Below are some records; return each one exactly as written.

▶ **Stored items**:
+++++

/-! ## setMove -/

@[simp] theorem setMove_mode (m : Nat) (v : Move) : (s.setMove m v).mode = s.mode := rfl
@[simp] theorem setMove_resetCause (m : Nat) (v : Move) : (s.setMove m v).resetCause = s.resetCause := rfl
@[simp] theorem setMove_straps (m : Nat) (v : Move) : (s.setMove m v).straps = s.straps := rfl
@[simp] theorem setMove_flags (m : Nat) (v : Move) : (s.setMove m v).flags = s.flags := rfl
@[simp] theorem setMove_enables (m : Nat) (v : Move) : (s.setMove m v).enables = s.enables := rfl
@[simp] theorem setMove_posts (m : Nat) (v : Move) : (s.setMove m v).posts = s.posts := rfl
@[simp] theorem setMove_takeCounter (m : Nat) (v : Move) : (s.setMove m v).takeCounter = s.takeCounter := rfl
@[simp] theorem setMove_lastSkip (m : Nat) (v : Move) : (s.setMove m v).lastSkip = s.lastSkip := rfl
@[simp] theorem setMove_lastRefused (m : Nat) (v : Move) : (s.setMove m v).lastRefused = s.lastRefused := rfl
@[simp] theorem setMove_inboundSU (m : Nat) (v : Move) : (s.setMove m v).inboundSU = s.inboundSU := rfl
@[simp] theorem setMove_inboundRU (m : Nat) (v : Move) : (s.setMove m v).inboundRU = s.inboundRU := rfl
@[simp] theorem setMove_inboundCU (m : Nat) (v : Move) : (s.setMove m v).inboundCU = s.inboundCU := rfl
@[simp] theorem setMove_inboundWU (m : Nat) (v : Move) : (s.setMove m v).inboundWU = s.inboundWU := rfl
@[simp] theorem setMove_inboundLU (m : Nat) (v : Move) : (s.setMove m v).inboundLU = s.inboundLU := rfl
@[simp] theorem setMove_modeOrder (m : Nat) (v : Move) : (s.setMove m v).modeOrder = s.modeOrder := rfl
@[simp] theorem setMove_writeCount (m : Nat) (v : Move) : (s.setMove m v).writeCount = s.writeCount := rfl
@[simp] theorem setMove_holding (m : Nat) (v : Move) : (s.setMove m v).holding = s.holding := rfl
@[simp] theorem setMove_mem (m : Nat) (v : Move) : (s.setMove m v).mem = s.mem := rfl
@[simp] theorem setMove_clearedTo (m : Nat) (v : Move) : (s.setMove m v).clearedTo = s.clearedTo := rfl
@[simp] theorem setMove_groupEditions (m : Nat) (v : Move) : (s.setMove m v).groupEditions = s.groupEditions := rfl
@[simp] theorem setMove_slotEditions (m : Nat) (v : Move) : (s.setMove m v).slotEditions = s.slotEditions := rfl
@[simp] theorem setMove_coilEditions (m : Nat) (v : Move) : (s.setMove m v).coilEditions = s.coilEditions := rfl
@[simp] theorem setMove_columns (m : Nat) (v : Move) : (s.setMove m v).columns = s.columns := rfl
@[simp] theorem setMove_rowY (m : Nat) (v : Move) : (s.setMove m v).rowY = s.rowY := rfl
@[simp] theorem setMove_slots (m : Nat) (v : Move) : (s.setMove m v).slots = s.slots := rfl
@[simp] theorem setMove_stations (m : Nat) (v : Move) : (s.setMove m v).stations = s.stations := rfl
@[simp] theorem setMove_coils (m : Nat) (v : Move) : (s.setMove m v).coils = s.coils := rfl
@[simp] theorem setMove_policy (m : Nat) (v : Move) : (s.setMove m v).policy = s.policy := rfl
@[simp] theorem setMove_runway (m : Nat) (v : Move) : (s.setMove m v).runway = s.runway := rfl
@[simp] theorem setMove_requests (m : Nat) (v : Move) : (s.setMove m v).requests = s.requests := rfl
@[simp] theorem setMove_stalled (m : Nat) (v : Move) : (s.setMove m v).stalled = s.stalled := rfl
@[simp] theorem setMove_cranes (m : Nat) (v : Move) : (s.setMove m v).cranes = s.cranes := rfl
@[simp] theorem setMove_nextSeq (m : Nat) (v : Move) : (s.setMove m v).nextSeq = s.nextSeq := rfl
@[simp] theorem setMove_channels (m : Nat) (v : Move) : (s.setMove m v).channels = s.channels := rfl
@[simp] theorem setMove_bays (m : Nat) (v : Move) : (s.setMove m v).bays = s.bays := rfl
@[simp] theorem setMove_areaLow (m : Nat) (v : Move) : (s.setMove m v).areaLow = s.areaLow := rfl
@[simp] theorem setMove_receiving (m : Nat) (v : Move) : (s.setMove m v).receiving = s.receiving := rfl
@[simp] theorem setMove_outgoing (m : Nat) (v : Move) : (s.setMove m v).outgoing = s.outgoing := rfl
@[simp] theorem setMove_sent (m : Nat) (v : Move) : (s.setMove m v).sent = s.sent := rfl
@[simp] theorem setMove_touched (m : Nat) (v : Move) : (s.setMove m v).touched = s.touched := rfl
@[simp] theorem setMove_freeCount (m : Nat) (v : Move) : (s.setMove m v).freeCount = s.freeCount := rfl
@[simp] theorem setMove_pending (m : Nat) (v : Move) : (s.setMove m v).pending = s.pending := rfl
@[simp] theorem crane_setMove (m : Nat) (v : Move) (j : Nat) : (s.setMove m v).crane j = s.crane j := rfl
@[simp] theorem bay_setMove (m : Nat) (v : Move) (j : Nat) : (s.setMove m v).bay j = s.bay j := rfl
@[simp] theorem channel_setMove (m : Nat) (v : Move) (j : Nat) : (s.setMove m v).channel j = s.channel j := rfl
@[simp] theorem column_setMove (m : Nat) (v : Move) (j : Nat) : (s.setMove m v).column j = s.column j := rfl
@[simp] theorem station_setMove (m : Nat) (v : Move) (j : Nat) : (s.setMove m v).station j = s.station j := rfl
@[simp] theorem slot_setMove (m : Nat) (v : Move) (j : Nat) : (s.setMove m v).slot j = s.slot j := rfl
@[simp] theorem coil_setMove (m : Nat) (v : Move) (j : Nat) : (s.setMove m v).coil? j = s.coil? j := rfl
@[simp] theorem readByte_setMove (m : Nat) (v : Move) (j : Nat) : (s.setMove m v).readByte j = s.readByte j := rfl
@[simp] theorem fitted_setMove (m : Nat) (v : Move) (j : Nat) : (s.setMove m v).fitted j = s.fitted j := rfl
@[simp] theorem inService_setMove (m : Nat) (v : Move) : (s.setMove m v).inService = s.inService := rfl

+++++

▶ **Task result**:
/-! ## setMove -/

@[simp] theorem setMove_mode (m : Nat) (v : Move) : (s.setMove m v).mode = s.mode := rfl
@[simp] theorem setMove_resetCause (m : Nat) (v : Move) : (s.setMove m v).resetCause = s.resetCause := rfl
@[simp] theorem setMove_straps (m : Nat) (v : Move) : (s.setMove m v).straps = s.straps := rfl
@[simp] theorem setMove_flags (m : Nat) (v : Move) : (s.setMove m v).flags = s.flags := rfl
@[simp] theorem setMove_enables (m : Nat) (v : Move) : (s.setMove m v).enables = s.enables := rfl
@[simp] theorem setMove_posts (m : Nat) (v : Move) : (s.setMove m v).posts = s.posts := rfl
@[simp] theorem setMove_takeCounter (m : Nat) (v : Move) : (s.setMove m v).takeCounter = s.takeCounter := rfl
@[simp] theorem setMove_lastSkip (m : Nat) (v : Move) : (s.setMove m v).lastSkip = s.lastSkip := rfl
@[simp] theorem setMove_lastRefused (m : Nat) (v : Move) : (s.setMove m v).lastRefused = s.lastRefused := rfl
@[simp] theorem setMove_inboundSU (m : Nat) (v : Move) : (s.setMove m v).inboundSU = s.inboundSU := rfl
@[simp] theorem setMove_inboundRU (m : Nat) (v : Move) : (s.setMove m v).inboundRU = s.inboundRU := rfl
@[simp] theorem setMove_inboundCU (m : Nat) (v : Move) : (s.setMove m v).inboundCU = s.inboundCU := rfl
@[simp] theorem setMove_inboundWU (m : Nat) (v : Move) : (s.setMove m v).inboundWU = s.inboundWU := rfl
@[simp] theorem setMove_inboundLU (m : Nat) (v : Move) : (s.setMove m v).inboundLU = s.inboundLU := rfl
@[simp] theorem setMove_modeOrder (m : Nat) (v : Move) : (s.setMove m v).modeOrder = s.modeOrder := rfl
@[simp] theorem setMove_writeCount (m : Nat) (v : Move) : (s.setMove m v).writeCount = s.writeCount := rfl
@[simp] theorem setMove_holding (m : Nat) (v : Move) : (s.setMove m v).holding = s.holding := rfl
@[simp] theorem setMove_mem (m : Nat) (v : Move) : (s.setMove m v).mem = s.mem := rfl
@[simp] theorem setMove_clearedTo (m : Nat) (v : Move) : (s.setMove m v).clearedTo = s.clearedTo := rfl
@[simp] theorem setMove_groupEditions (m : Nat) (v : Move) : (s.setMove m v).groupEditions = s.groupEditions := rfl
@[simp] theorem setMove_slotEditions (m : Nat) (v : Move) : (s.setMove m v).slotEditions = s.slotEditions := rfl
@[simp] theorem setMove_coilEditions (m : Nat) (v : Move) : (s.setMove m v).coilEditions = s.coilEditions := rfl
@[simp] theorem setMove_columns (m : Nat) (v : Move) : (s.setMove m v).columns = s.columns := rfl
@[simp] theorem setMove_rowY (m : Nat) (v : Move) : (s.setMove m v).rowY = s.rowY := rfl
@[simp] theorem setMove_slots (m : Nat) (v : Move) : (s.setMove m v).slots = s.slots := rfl
@[simp] theorem setMove_stations (m : Nat) (v : Move) : (s.setMove m v).stations = s.stations := rfl
@[simp] theorem setMove_coils (m : Nat) (v : Move) : (s.setMove m v).coils = s.coils := rfl
@[simp] theorem setMove_policy (m : Nat) (v : Move) : (s.setMove m v).policy = s.policy := rfl
@[simp] theorem setMove_runway (m : Nat) (v : Move) : (s.setMove m v).runway = s.runway := rfl
@[simp] theorem setMove_requests (m : Nat) (v : Move) : (s.setMove m v).requests = s.requests := rfl
@[simp] theorem setMove_stalled (m : Nat) (v : Move) : (s.setMove m v).stalled = s.stalled := rfl
@[simp] theorem setMove_cranes (m : Nat) (v : Move) : (s.setMove m v).cranes = s.cranes := rfl
@[simp] theorem setMove_nextSeq (m : Nat) (v : Move) : (s.setMove m v).nextSeq = s.nextSeq := rfl
@[simp] theorem setMove_channels (m : Nat) (v : Move) : (s.setMove m v).channels = s.channels := rfl
@[simp] theorem setMove_bays (m : Nat) (v : Move) : (s.setMove m v).bays = s.bays := rfl
@[simp] theorem setMove_areaLow (m : Nat) (v : Move) : (s.setMove m v).areaLow = s.areaLow := rfl
@[simp] theorem setMove_receiving (m : Nat) (v : Move) : (s.setMove m v).receiving = s.receiving := rfl
@[simp] theorem setMove_outgoing (m : Nat) (v : Move) : (s.setMove m v).outgoing = s.outgoing := rfl
@[simp] theorem setMove_sent (m : Nat) (v : Move) : (s.setMove m v).sent = s.sent := rfl
@[simp] theorem setMove_touched (m : Nat) (v : Move) : (s.setMove m v).touched = s.touched := rfl
@[simp] theorem setMove_freeCount (m : Nat) (v : Move) : (s.setMove m v).freeCount = s.freeCount := rfl
@[simp] theorem setMove_pending (m : Nat) (v : Move) : (s.setMove m v).pending = s.pending := rfl
@[simp] theorem crane_setMove (m : Nat) (v : Move) (j : Nat) : (s.setMove m v).crane j = s.crane j := rfl
@[simp] theorem bay_setMove (m : Nat) (v : Move) (j : Nat) : (s.setMove m v).bay j = s.bay j := rfl
@[simp] theorem channel_setMove (m : Nat) (v : Move) (j : Nat) : (s.setMove m v).channel j = s.channel j := rfl
@[simp] theorem column_setMove (m : Nat) (v : Move) (j : Nat) : (s.setMove m v).column j = s.column j := rfl
@[simp] theorem station_setMove (m : Nat) (v : Move) (j : Nat) : (s.setMove m v).station j = s.station j := rfl
@[simp] theorem slot_setMove (m : Nat) (v : Move) (j : Nat) : (s.setMove m v).slot j = s.slot j := rfl
@[simp] theorem coil_setMove (m : Nat) (v : Move) (j : Nat) : (s.setMove m v).coil? j = s.coil? j := rfl
@[simp] theorem readByte_setMove (m : Nat) (v : Move) (j : Nat) : (s.setMove m v).readByte j = s.readByte j := rfl
@[simp] theorem fitted_setMove (m : Nat) (v : Move) (j : Nat) : (s.setMove m v).fitted j = s.fitted j := rfl
@[simp] theorem inService_setMove (m : Nat) (v : Move) : (s.setMove m v).inService = s.inService := rfl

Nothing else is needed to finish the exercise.